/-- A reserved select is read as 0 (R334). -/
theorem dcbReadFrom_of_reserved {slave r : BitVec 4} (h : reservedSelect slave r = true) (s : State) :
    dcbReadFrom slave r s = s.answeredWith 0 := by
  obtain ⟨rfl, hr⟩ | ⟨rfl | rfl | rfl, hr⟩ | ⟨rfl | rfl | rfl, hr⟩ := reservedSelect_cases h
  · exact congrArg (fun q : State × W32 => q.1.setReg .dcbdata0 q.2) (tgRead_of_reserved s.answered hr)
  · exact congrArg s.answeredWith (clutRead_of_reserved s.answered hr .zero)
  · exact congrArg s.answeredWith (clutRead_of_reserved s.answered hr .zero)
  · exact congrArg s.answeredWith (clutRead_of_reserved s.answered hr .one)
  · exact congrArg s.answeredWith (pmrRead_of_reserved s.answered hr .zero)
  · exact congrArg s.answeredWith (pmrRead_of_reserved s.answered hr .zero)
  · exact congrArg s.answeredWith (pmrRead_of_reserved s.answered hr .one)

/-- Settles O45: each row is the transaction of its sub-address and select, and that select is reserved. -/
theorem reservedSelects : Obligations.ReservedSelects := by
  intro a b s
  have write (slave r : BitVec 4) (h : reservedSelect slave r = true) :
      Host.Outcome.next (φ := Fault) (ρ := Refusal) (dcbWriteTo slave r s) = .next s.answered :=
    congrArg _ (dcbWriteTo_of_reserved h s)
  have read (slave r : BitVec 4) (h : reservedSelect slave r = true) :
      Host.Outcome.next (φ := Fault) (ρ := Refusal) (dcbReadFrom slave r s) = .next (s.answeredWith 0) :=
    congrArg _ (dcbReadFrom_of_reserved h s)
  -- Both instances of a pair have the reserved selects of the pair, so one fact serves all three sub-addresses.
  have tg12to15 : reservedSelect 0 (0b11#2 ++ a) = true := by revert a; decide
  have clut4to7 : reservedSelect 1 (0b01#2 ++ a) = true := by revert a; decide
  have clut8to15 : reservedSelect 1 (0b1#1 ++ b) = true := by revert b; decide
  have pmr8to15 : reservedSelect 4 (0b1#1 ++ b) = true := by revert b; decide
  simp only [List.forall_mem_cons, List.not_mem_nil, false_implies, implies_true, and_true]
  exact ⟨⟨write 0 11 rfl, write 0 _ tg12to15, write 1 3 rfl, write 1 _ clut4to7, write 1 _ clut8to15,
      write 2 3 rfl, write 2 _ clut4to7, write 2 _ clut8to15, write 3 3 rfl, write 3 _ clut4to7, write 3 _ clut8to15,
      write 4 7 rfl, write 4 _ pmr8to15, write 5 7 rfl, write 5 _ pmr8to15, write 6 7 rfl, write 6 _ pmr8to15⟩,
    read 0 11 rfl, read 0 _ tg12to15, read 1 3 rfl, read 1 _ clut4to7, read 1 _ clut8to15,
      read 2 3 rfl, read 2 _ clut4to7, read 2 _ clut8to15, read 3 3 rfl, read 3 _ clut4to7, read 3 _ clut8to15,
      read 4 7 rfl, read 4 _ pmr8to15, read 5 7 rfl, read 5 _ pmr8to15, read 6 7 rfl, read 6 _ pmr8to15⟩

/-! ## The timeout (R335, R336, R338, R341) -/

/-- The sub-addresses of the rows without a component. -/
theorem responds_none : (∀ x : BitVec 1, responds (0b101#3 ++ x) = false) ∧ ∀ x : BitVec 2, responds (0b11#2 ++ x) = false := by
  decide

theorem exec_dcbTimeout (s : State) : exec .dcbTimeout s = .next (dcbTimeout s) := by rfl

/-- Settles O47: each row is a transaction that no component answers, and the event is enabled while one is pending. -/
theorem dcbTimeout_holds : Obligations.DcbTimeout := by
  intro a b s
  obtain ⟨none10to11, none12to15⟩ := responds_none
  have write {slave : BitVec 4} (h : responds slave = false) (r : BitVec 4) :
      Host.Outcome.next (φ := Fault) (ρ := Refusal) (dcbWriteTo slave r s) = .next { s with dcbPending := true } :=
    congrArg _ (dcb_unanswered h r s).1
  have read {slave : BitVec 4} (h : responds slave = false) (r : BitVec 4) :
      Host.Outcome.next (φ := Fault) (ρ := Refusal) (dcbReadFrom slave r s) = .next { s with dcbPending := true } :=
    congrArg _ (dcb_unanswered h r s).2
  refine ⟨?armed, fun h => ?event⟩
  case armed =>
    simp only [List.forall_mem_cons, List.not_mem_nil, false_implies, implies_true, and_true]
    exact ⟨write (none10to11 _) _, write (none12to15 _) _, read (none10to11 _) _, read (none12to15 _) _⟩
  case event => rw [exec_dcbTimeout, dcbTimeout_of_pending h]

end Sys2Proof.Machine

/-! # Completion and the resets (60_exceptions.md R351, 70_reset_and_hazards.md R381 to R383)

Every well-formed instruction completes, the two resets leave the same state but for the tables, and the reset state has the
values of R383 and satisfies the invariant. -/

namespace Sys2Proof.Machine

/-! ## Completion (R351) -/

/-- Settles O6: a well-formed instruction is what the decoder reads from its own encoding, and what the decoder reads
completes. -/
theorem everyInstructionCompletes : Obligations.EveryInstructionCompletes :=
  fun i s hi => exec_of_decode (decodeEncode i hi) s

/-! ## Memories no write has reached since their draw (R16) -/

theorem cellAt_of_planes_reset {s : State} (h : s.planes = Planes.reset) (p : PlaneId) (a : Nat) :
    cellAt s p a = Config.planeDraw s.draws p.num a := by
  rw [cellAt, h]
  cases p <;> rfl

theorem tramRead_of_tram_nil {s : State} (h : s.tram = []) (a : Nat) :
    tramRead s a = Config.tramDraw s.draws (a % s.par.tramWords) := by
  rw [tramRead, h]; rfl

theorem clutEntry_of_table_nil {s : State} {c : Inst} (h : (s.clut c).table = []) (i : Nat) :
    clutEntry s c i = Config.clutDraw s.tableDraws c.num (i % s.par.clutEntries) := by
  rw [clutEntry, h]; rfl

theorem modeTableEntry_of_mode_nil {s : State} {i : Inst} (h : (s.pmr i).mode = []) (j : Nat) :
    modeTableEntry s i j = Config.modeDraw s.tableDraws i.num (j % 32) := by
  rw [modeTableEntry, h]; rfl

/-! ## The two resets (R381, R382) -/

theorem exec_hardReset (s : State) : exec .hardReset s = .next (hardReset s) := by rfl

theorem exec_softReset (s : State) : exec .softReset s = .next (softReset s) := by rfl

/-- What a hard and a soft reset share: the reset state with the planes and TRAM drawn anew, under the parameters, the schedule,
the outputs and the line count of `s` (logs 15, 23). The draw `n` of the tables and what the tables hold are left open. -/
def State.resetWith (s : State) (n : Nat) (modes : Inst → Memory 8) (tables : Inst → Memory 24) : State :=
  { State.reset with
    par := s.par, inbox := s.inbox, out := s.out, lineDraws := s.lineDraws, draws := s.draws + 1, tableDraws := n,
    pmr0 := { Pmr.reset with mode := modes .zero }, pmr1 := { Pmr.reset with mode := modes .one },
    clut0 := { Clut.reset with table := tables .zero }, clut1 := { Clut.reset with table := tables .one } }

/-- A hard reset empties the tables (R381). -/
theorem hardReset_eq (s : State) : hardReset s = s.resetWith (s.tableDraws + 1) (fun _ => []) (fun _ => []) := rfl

---

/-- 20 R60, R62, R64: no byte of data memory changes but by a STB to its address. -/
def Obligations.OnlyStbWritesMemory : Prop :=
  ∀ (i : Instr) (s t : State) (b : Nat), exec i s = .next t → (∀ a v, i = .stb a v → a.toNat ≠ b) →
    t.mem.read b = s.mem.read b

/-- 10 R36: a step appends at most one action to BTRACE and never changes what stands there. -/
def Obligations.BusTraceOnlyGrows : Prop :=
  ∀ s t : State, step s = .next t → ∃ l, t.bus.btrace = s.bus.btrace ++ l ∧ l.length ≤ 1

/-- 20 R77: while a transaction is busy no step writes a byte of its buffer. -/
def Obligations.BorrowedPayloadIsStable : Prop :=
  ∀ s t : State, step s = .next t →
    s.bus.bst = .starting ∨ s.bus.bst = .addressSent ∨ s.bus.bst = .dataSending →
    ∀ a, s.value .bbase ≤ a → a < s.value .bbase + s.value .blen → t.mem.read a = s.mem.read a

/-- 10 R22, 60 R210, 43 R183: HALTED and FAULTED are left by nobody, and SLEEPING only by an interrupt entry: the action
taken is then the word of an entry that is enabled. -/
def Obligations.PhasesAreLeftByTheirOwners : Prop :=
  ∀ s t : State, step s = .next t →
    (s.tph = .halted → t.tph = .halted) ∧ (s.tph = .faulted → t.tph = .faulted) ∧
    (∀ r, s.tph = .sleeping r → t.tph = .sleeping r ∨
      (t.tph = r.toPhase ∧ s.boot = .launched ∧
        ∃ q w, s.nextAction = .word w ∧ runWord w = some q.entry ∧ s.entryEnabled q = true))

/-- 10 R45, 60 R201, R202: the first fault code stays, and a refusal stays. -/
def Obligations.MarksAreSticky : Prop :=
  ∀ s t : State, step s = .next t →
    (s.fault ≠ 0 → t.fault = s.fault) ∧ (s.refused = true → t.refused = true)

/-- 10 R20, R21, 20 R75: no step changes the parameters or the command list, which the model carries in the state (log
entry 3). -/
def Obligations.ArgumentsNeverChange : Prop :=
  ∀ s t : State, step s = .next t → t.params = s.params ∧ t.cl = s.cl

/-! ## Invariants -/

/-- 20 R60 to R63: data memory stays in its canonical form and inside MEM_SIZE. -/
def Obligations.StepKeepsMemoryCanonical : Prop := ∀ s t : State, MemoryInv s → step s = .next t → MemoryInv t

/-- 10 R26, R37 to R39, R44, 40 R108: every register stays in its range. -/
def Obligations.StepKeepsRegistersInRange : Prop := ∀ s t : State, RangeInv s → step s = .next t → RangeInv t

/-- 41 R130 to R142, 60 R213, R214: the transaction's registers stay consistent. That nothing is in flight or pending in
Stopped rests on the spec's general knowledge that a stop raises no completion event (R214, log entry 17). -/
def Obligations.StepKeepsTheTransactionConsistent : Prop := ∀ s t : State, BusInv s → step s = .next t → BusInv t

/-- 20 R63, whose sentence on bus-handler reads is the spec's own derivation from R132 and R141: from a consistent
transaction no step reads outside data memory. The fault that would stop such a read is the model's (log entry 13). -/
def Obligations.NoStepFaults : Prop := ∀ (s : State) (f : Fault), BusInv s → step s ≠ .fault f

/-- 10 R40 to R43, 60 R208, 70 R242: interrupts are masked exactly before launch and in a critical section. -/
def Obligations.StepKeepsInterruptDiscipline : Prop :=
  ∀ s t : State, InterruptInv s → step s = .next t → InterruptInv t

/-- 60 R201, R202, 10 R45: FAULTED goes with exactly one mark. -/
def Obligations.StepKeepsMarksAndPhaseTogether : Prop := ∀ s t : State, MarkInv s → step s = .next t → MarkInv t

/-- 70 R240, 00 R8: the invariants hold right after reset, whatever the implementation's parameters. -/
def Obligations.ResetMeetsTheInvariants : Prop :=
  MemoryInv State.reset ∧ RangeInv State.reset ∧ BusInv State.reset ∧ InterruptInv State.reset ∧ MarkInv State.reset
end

--- Work item ---
Every line from the line containing "par := s.par, inbox" through the line containing "theorem hardReset_eq (s" in the records above must be retyped exactly. Leave out the rest.

--- Solution to this task ---
    par := s.par, inbox := s.inbox, out := s.out, lineDraws := s.lineDraws, draws := s.draws + 1, tableDraws := n,
    pmr0 := { Pmr.reset with mode := modes .zero }, pmr1 := { Pmr.reset with mode := modes .one },
    clut0 := { Clut.reset with table := tables .zero }, clut1 := { Clut.reset with table := tables .one } }

/-- A hard reset empties the tables (R381). -/
theorem hardReset_eq (s : State) : hardReset s = s.resetWith (s.tableDraws + 1) (fun _ => []) (fun _ => []) := rfl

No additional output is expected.